Once you have reached a settlement agreement with an insurance company, you may wonder if you still have the option to sue. The short answer is that it depends on your case’s specifics and the settlement agreement’s terms. However, it is generally uncommon to sue after reaching a settlement.
Insurance companies want something in return when they write you a check after a settlement agreement, which is to close the claim from their books once and for all. They want certainty that they are not making an open-ended commitment to pay you when they have assumed liability for an accident. Accordingly, insurance companies will demand that you sign an agreement containing a release clause as a condition of paying you. Remember to pay attention to the critical importance of a release and the function it performs.

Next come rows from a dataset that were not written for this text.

/-- The bytes of a byte-granular command change its own bytes only (42_memory_access R525 to R531). -/
theorem byteAccess_confined {call : CallKind} {reg rs1 : Nat} {act : View → Nat → Bool} {l : List Nat} (h : s.Invariant) :
    StaysConfined s (loadedBytes s (byteAccess s call reg rs1) (l.map fun j => (j, 0)))
      (storedBytes s (byteAccess s call reg rs1) (l.map fun j => (j, 0)))
      (runOver act (transfer s (byteAccess s call reg rs1)) l (view s)) := by
  refine runOver_induction (P := StaysConfined s _ _) (fun j hj v hv _ => hv.fields (fun hc f hf => ?_) (fun hc f hf => ?_))
    (.start h)
  · obtain rfl : f = 0 := by simpa [byteAccess] using hf
    rw [loadedBytes, if_neg hc]
    exact fun b hb => List.mem_flatMap.mpr ⟨(j, 0), List.mem_map_of_mem hj, hb⟩
  · obtain rfl : f = 0 := by simpa [byteAccess] using hf
    rw [storedBytes, if_pos hc]
    exact fun b hb => List.mem_flatMap.mpr ⟨(j, 0), List.mem_map_of_mem hj, hb⟩

end Sys2Proof.Reference
end

section
/-! The byte-granular accesses (40_element_engine R407, 42_memory_access R525 to R531). -/

namespace Sys2Proof.Machine

open Sys2Proof.Reference Sys2Proof.Claims

/-- Settles O52: while no call faults the byte loop completes with the fold of its transfers, each confined to its own byte. -/
theorem byteResults : Obligations.ByteResults := by
  intro s i r hrow hr hq
  obtain ⟨⟨call, reg, rs1, haccess⟩, runs, checks, loops, moves, -⟩ := exec_byteCommand hrow hr
  obtain ⟨hinv, -, ht, -⟩ := hr
  refine ⟨runs ▸ byte_completes loops hq ht checks moves, ?_⟩
  rw [haccess]
  exact (byteAccess_confined (State.inv_iff.mp hinv)).confined

/-- Settles O54: the byte loop stops at its first faulting call, with the bytes below it moved. -/
theorem byteFaultState : Obligations.ByteFaultState := by
  intro s i r j kind hrow hr hj hfault
  obtain ⟨⟨call, reg, rs1, haccess⟩, runs, checks, loops, moves, faults⟩ := exec_byteCommand hrow hr
  obtain ⟨hinv, -, ht, -⟩ := hr
  obtain ⟨hge, hlt⟩ := List.mem_range'_1.mp hj
  have hvm : r.1.vm = true := by rw [haccess]; rfl
  refine ⟨?_, ?_⟩
  · rw [beq_eq_decide, runs]
    exact byte_traps hvm loops ht checks moves faults hge (by omega) hfault
  · rw [haccess]
    exact ((byteAccess_confined (State.inv_iff.mp hinv)).trace _).confined

end Sys2Proof.Machine
end

section
/-! SUPPORT. The two-operand instructions row by row: each completes with the fold of its table's element function (43_alu, 44,
45_fixed_point, 46). -/

namespace Sys2Proof.Claims

open Sys2Proof.Machine Sys2Proof.Reference

theorem sew_eq_two_pow (s : State) : ∃ k, s.sew = 2 ^ k := ⟨s.sewLog, rfl⟩

theorem two_mul_sew_eq_two_pow (s : State) : ∃ k, 2 * s.sew = 2 ^ k := ⟨s.sewLog + 1, s.two_mul_sew⟩

/-- A command that completes with the fold of a row, whose elements are SEW or 2 SEW wide. -/
structure BinaryCommand (s : State) (r : Binary) (o : Host.Outcome State Fault Refusal) : Prop where
  completes : Completes s o (r.run s)
  width : r.wd = s.sew ∨ r.wd = 2 * s.sew

section
variable {s : State} {vm : Bool} {vd vs2 : Nat} {src : Src} {i : Instr}

theorem sameWidth_command {f : (w : Nat) → ElemFn w w w} {g : BitVec s.sew → BitVec s.sew → BitVec s.sew × Bool}
    (ht : s.typingOk = true) (hs : (narrow s vd :: narrow s vs2 :: srcShapes s src).all Shape.ok = true)
    (hf : ∀ b a, f s.sew b a = g b a) :
    BinaryCommand s ⟨vm, vd, vs2, src, s.sew, s.sew, s.sew, g⟩ (sameWidth vm vd vs2 src f s) := by
  obtain rfl : f s.sew = g := funext₂ hf
  rw [← sameWidthShapes_eq] at hs
  exact ⟨sameWidth_completes f ht hs, .inl rfl⟩

theorem widening_command {f : (w : Nat) → BitVec w → BitVec w → BitVec (2 * w)}
    {g : BitVec s.sew → BitVec s.sew → BitVec (2 * s.sew)} (ht : s.typingOk = true)
    (hs : (wide s vd :: narrow s vs2 :: srcShapes s src).all Shape.ok = true) (hf : ∀ b a, f s.sew b a = g b a) :
    BinaryCommand s ⟨vm, vd, vs2, src, s.sew, s.sew, 2 * s.sew, fun b a => (g b a, false)⟩ (widening vm vd vs2 src f s) := by
  obtain rfl : f s.sew = g := funext₂ hf
  rw [← wideningShapes_eq] at hs
  exact ⟨widening_completes f ht hs, .inr rfl⟩

theorem wideningWide_command {f : (w : Nat) → BitVec (2 * w) → BitVec w → BitVec (2 * w)}
    {g : BitVec (2 * s.sew) → BitVec s.sew → BitVec (2 * s.sew)} (ht : s.typingOk = true)
    (hs : (wide s vd :: wide s vs2 :: srcShapes s src).all Shape.ok = true) (hf : ∀ b a, f s.sew b a = g b a) :
    BinaryCommand s ⟨vm, vd, vs2, src, 2 * s.sew, s.sew, 2 * s.sew, fun b a => (g b a, false)⟩
      (wideningWide vm vd vs2 src f s) := by
  obtain rfl : f s.sew = g := funext₂ hf
  rw [← wideningWideShapes_eq] at hs
  exact ⟨wideningWide_completes f ht hs, .inr rfl⟩

theorem narrowing_command {f : (w : Nat) → ElemFn (2 * w) w w}
    {g : BitVec (2 * s.sew) → BitVec s.sew → BitVec s.sew × Bool} (ht : s.typingOk = true)
    (hs : (narrow s vd :: wide s vs2 :: srcShapes s src).all Shape.ok = true) (hf : ∀ b a, f s.sew b a = g b a) :
    BinaryCommand s ⟨vm, vd, vs2, src, 2 * s.sew, s.sew, s.sew, g⟩ (narrowing vm vd vs2 src f s) := by
  obtain rfl : f s.sew = g := funext₂ hf
  rw [← narrowingShapes_eq] at hs
  exact ⟨narrowing_completes f ht hs, .inl rfl⟩

/-- Element functions that never set `vxsat` agree where their results do. -/
theorem plain_eq {w2 w1 wd : Nat} {f g : BitVec w2 → BitVec w1 → BitVec wd} (h : ∀ b a, f b a = g b a) (b : BitVec w2)
    (a : BitVec w1) : plain f b a = (g b a, false) := congrArg (·, false) (h b a)

theorem same_command {f : (w : Nat) → BitVec w → BitVec w → BitVec w} {g : BitVec s.sew → BitVec s.sew → BitVec s.sew}
    (ht : s.typingOk = true) (hs : (narrow s vd :: narrow s vs2 :: srcShapes s src).all Shape.ok = true)
    (hf : ∀ b a, f s.sew b a = g b a) :
    BinaryCommand s ⟨vm, vd, vs2, src, s.sew, s.sew, s.sew, fun b a => (g b a, false)⟩
      (sameWidth vm vd vs2 src (fun w => plain (f w)) s) :=
  sameWidth_command ht hs (plain_eq hf)

theorem shiftNarrow_command {f : (w : Nat) → BitVec (2 * w) → BitVec w → BitVec w}
    {g : BitVec (2 * s.sew) → BitVec s.sew → BitVec s.sew} (ht : s.typingOk = true)
    (hs : (narrow s vd :: wide s vs2 :: srcShapes s src).all Shape.ok = true) (hf : ∀ b a, f s.sew b a = g b a) :
    BinaryCommand s ⟨vm, vd, vs2, src, 2 * s.sew, s.sew, s.sew, fun b a => (g b a, false)⟩
      (narrowing vm vd vs2 src (fun w => plain (f w)) s) :=
  narrowing_command ht hs (plain_eq hf)

/-! ### Table by table -/

variable {r : Binary}

theorem exec_addRows (hrow : addRows s i = some r) (hr : Ready s i) : BinaryCommand s r (exec i s) := by
  obtain ⟨-, -, ht, hl⟩ := hr
  unfold addRows at hrow
  split at hrow <;> cases hrow
  case h_1 | h_2 | h_3 => exact same_command ht hl addElem_eq
  case h_4 | h_5 => exact same_command ht hl subElem_eq
  case h_6 | h_7 => exact same_command ht hl rsubElem_eq
  case h_8 | h_9 => exact same_command ht hl minuElem_eq
  case h_10 | h_11 => exact same_command ht hl minElem_eq
  case h_12 | h_13 => exact same_command ht hl maxuElem_eq
  case h_14 | h_15 => exact same_command ht hl maxElem_eq
  case h_16 | h_17 => exact same_command ht hl mulElem_eq

theorem exec_logicRows (hrow : logicRows s i = some r) (hr : Ready s i) : BinaryCommand s r (exec i s) := by
  obtain ⟨-, -, ht, hl⟩ := hr
  have hsew := sew_eq_two_pow s
  unfold logicRows at hrow
  split at hrow <;> cases hrow
  case h_1 | h_2 | h_3 => exact same_command ht hl andElem_eq
  case h_4 | h_5 | h_6 => exact same_command ht hl orElem_eq
  case h_7 | h_8 | h_9 => exact same_command ht hl xorElem_eq
  case h_10 | h_11 | h_12 => exact same_command ht hl fun b a => sllElem_eq b a hsew
  case h_13 | h_14 | h_15 => exact same_command ht hl fun b a => srlElem_eq b a hsew
  case h_16 | h_17 | h_18 => exact same_command ht hl fun b a => sraElem_eq b a hsew

theorem exec_wideningRows (hrow : wideningRows s i = some r) (hr : Ready s i) : BinaryCommand s r (exec i s) := by
  obtain ⟨-, -, ht, hl⟩ := hr
  unfold wideningRows at hrow
  split at hrow <;> cases hrow
  case h_1 | h_2 => exact widening_command ht hl wadduElem_eq
  case h_3 | h_4 => exact widening_command ht hl waddElem_eq
  case h_5 | h_6 => exact widening_command ht hl wsubuElem_eq
  case h_7 | h_8 => exact widening_command ht hl wsubElem_eq
  case h_9 | h_10 => exact wideningWide_command ht hl fun b a => wadduWElem_eq a b
  case h_11 | h_12 => exact wideningWide_command ht hl fun b a => waddWElem_eq a b
  case h_13 | h_14 => exact wideningWide_command ht hl fun b a => wsubuWElem_eq a b
  case h_15 | h_16 => exact wideningWide_command ht hl fun b a => wsubWElem_eq a b
  case h_17 | h_18 => exact widening_command ht hl wmuluElem_eq
  case h_19 | h_20 => exact widening_command ht hl wmulsuElem_eq
  case h_21 | h_22 => exact widening_command ht hl wmulElem_eq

Once you have signed a release, you cannot ask for more money in the future because you are freeing insurance companies from any future liability in connection with your claim. They have written you a check; their only obligation is to settle the claim for their policyholder.
Always take it very seriously when you sign a release agreement because some people only know what they have signed once it is too late. Before accepting a settlement offer, it is crucial to carefully review the terms and consult a personal injury attorney. An experienced Bakersfield personal injury lawyer can analyze the agreement to ensure it adequately compensates you for your damages and covers any future medical expenses or ongoing treatment. They can also explain if any restrictions or conditions in the settlement can prevent you from suing in the future.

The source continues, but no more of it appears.